_EXERCISE DESCRIPTION_: Among the entries that follow, find every line with the word "errsrc" and list it.

_SUPPLIED INFORMATION_:

-- ==== Sys2Proof/Machine/Ops.lean ====
section
/-! DEFINITION. The named operations over the registers, the taking of the one exception, and the fetch. -/

namespace Sys2Proof.Machine

/-! Registers -/

/-- The three registers a run mutates, as one value (R15). -/
def boothState (s : State) : BoothState := ⟨s.a, s.q, s.qm1⟩

/-- Write the accumulator. -/
def setA (v : Nib) (s : State) : State := { s with a := v }

/-- Write `A`, `Q` and `Qm1` together (R57). -/
def setBooth (b : BoothState) (s : State) : State := { s with a := b.a, q := b.q, qm1 := b.qm1 }

/-- Show a combinational function's outputs; no register changes (R100). -/
def setUnitOut (o : UnitOut) (s : State) : State := { s with unitOut := o }

/-- `INIT(m, r)` (R143), all writes together; both operands are in range. -/
def initRun (m r : Int) (s : State) : State :=
  { s with
    m := enc4Bits m
    negm := neg4 (enc4Bits m)
    qinit := enc4Bits r
    a := 0#4
    q := enc4Bits r
    qm1 := 0#1
    cnt := 0#3
    phase := .busy }

/-- The RESET command (R210): IDLE, CNT 0, and every register that R210 leaves without value takes a free value
(log 2). -/
def resetState (s : State) : State :=
  { s with
    phase := .idle
    cnt := 0#3
    a := Config.freeA s.free
    q := Config.freeQ s.free
    qm1 := Config.freeQm1 s.free
    m := Config.freeM s.free
    negm := Config.freeNegm s.free
    qinit := Config.freeQinit s.free
    errval := Config.freeErrval s.free
    errsrc := Config.freeErrsrc s.free
    trace := Config.freeTrace s.free
    free := s.free + 1 }

/-! The exception -/

/-- The operand test of CHECK and of ENC_4 (R142, R183). -/
abbrev OperandOk (v : Int) : Prop := Config.vmin ≤ v ∧ v ≤ Config.vmax

/-- `CHECK(m, r)` (R142): the multiplicand is examined first, and alone if it fails (R187). -/
def checkOperands (m r : Int) : Except RangeError Unit :=
  if ¬ OperandOk m then .error ⟨m, Config.vmin, Config.vmax, .multiplicand⟩
  else if ¬ OperandOk r then .error ⟨r, Config.vmin, Config.vmax, .multiplier⟩
  else .ok ()

/-- Taking RangeError (R188): the payload is latched, CNT is cleared, PHASE becomes ERROR. No state is saved, no other
register is written and there is no handler: the block waits in ERROR (R190). -/
def takeRangeError (e : RangeError) (s : State) : State :=
  { s with errval := e.value, errsrc := e.which, cnt := 0#3, phase := .error }

/- There is no return from the exception: "There is no return-from-trap operation and nothing to restore" (R190). ERROR is
left by the next MUL (`initRun`, `takeRangeError`) or by RESET (`resetState`). -/

/-! The end of an iteration -/

/-- The TraceStep of an iteration (R151), from the registers at its start and after its shift. -/
def iterationStep (start shifted : State) : TraceStep where
  idx := start.cnt + 1#3
  aPre := start.a
  qPre := start.q
  qm1Pre := start.qm1
  pat := recodePattern start.q start.qm1
  op := recodeOp (recodePattern start.q start.qm1)
  aPost := shifted.a
  qPost := shifted.q
  qm1Post := shifted.qm1

/-- Append the TraceStep at `CNT + 1` and advance: CNT <- CNT + 1, and PHASE <- DONE after the fourth (R150, R152). -/
def completeIteration (start shifted : State) : State :=
  { shifted with
    trace := traceSet start.trace (start.cnt + 1#3) (iterationStep start shifted)
    cnt := start.cnt + 1#3
    phase := if start.cnt + 1#3 = 4#3 then .done else start.phase }

/-! The fetch -/

/-- What the next step runs, and the state with the host's entry taken. With nothing presented the ports are quiet. -/
def fetch (s : State) : Instr × State :=
  match s.host with
  | [] => (Ports.quiet.command, s)
  | .clock p :: rest => (p.command, { s with host := rest })
  | .drive u :: rest => (decode (.wired u), { s with host := rest })

/-- Present `x` in the next step, before what the host presents already. -/
def present (x : Stimulus) (s : State) : State := { s with host := x :: s.host }

/-- A run in progress whose next iteration reads the pattern `p`, with quiet ports (log 7). -/
def placePattern (p : Pattern) (s : State) : State :=
  present (.clock Ports.quiet)
    { s with
      phase := .busy
      cnt := if s.cnt.toNat ≤ 3 then s.cnt else 0#3
      q := concat (s.q.extractLsb' 1 3) (p.extractLsb' 1 1)
      qm1 := p.extractLsb' 0 1 }

/-- What the operation selected by `op` adds to the accumulator (R145 to R148). -/
def addend (op : Op) (s : State) : Nib :=
  match op with
  | .nop => 0#4
  | .addM => s.m
  | .subM => s.negm

/-- A run in progress whose next iteration gives the shifter the word `a ‖ q ‖ g`: the accumulator is `a` less what the
operation selected by `q` and `g` will add (log 7). -/
def placeShift (w : BitVec 9) (s : State) : State :=
  present (.clock Ports.quiet)
    { s with
      phase := .busy
      cnt := if s.cnt.toNat ≤ 3 then s.cnt else 0#3
      a := w.extractLsb' 5 4 - addend (recodeOp (w.extractLsb' 0 2)) s
      q := w.extractLsb' 1 4
      qm1 := w.extractLsb' 0 1 }

/-- Place a word where the next step reads it. -/
def placeCode (c : Code) (s : State) : State :=
  match c with
  | .cmd w => present (.clock (Ports.ofBits Config.inW w)) s
  | .rp2 p => placePattern p s
  | .shreg w => placeShift w s
  | .wired u => present (.drive u) s

end Sys2Proof.Machine
end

_REPLY_:
    errsrc := Config.freeErrsrc s.free
  { s with errval := e.value, errsrc := e.which, cnt := 0#3, phase := .error }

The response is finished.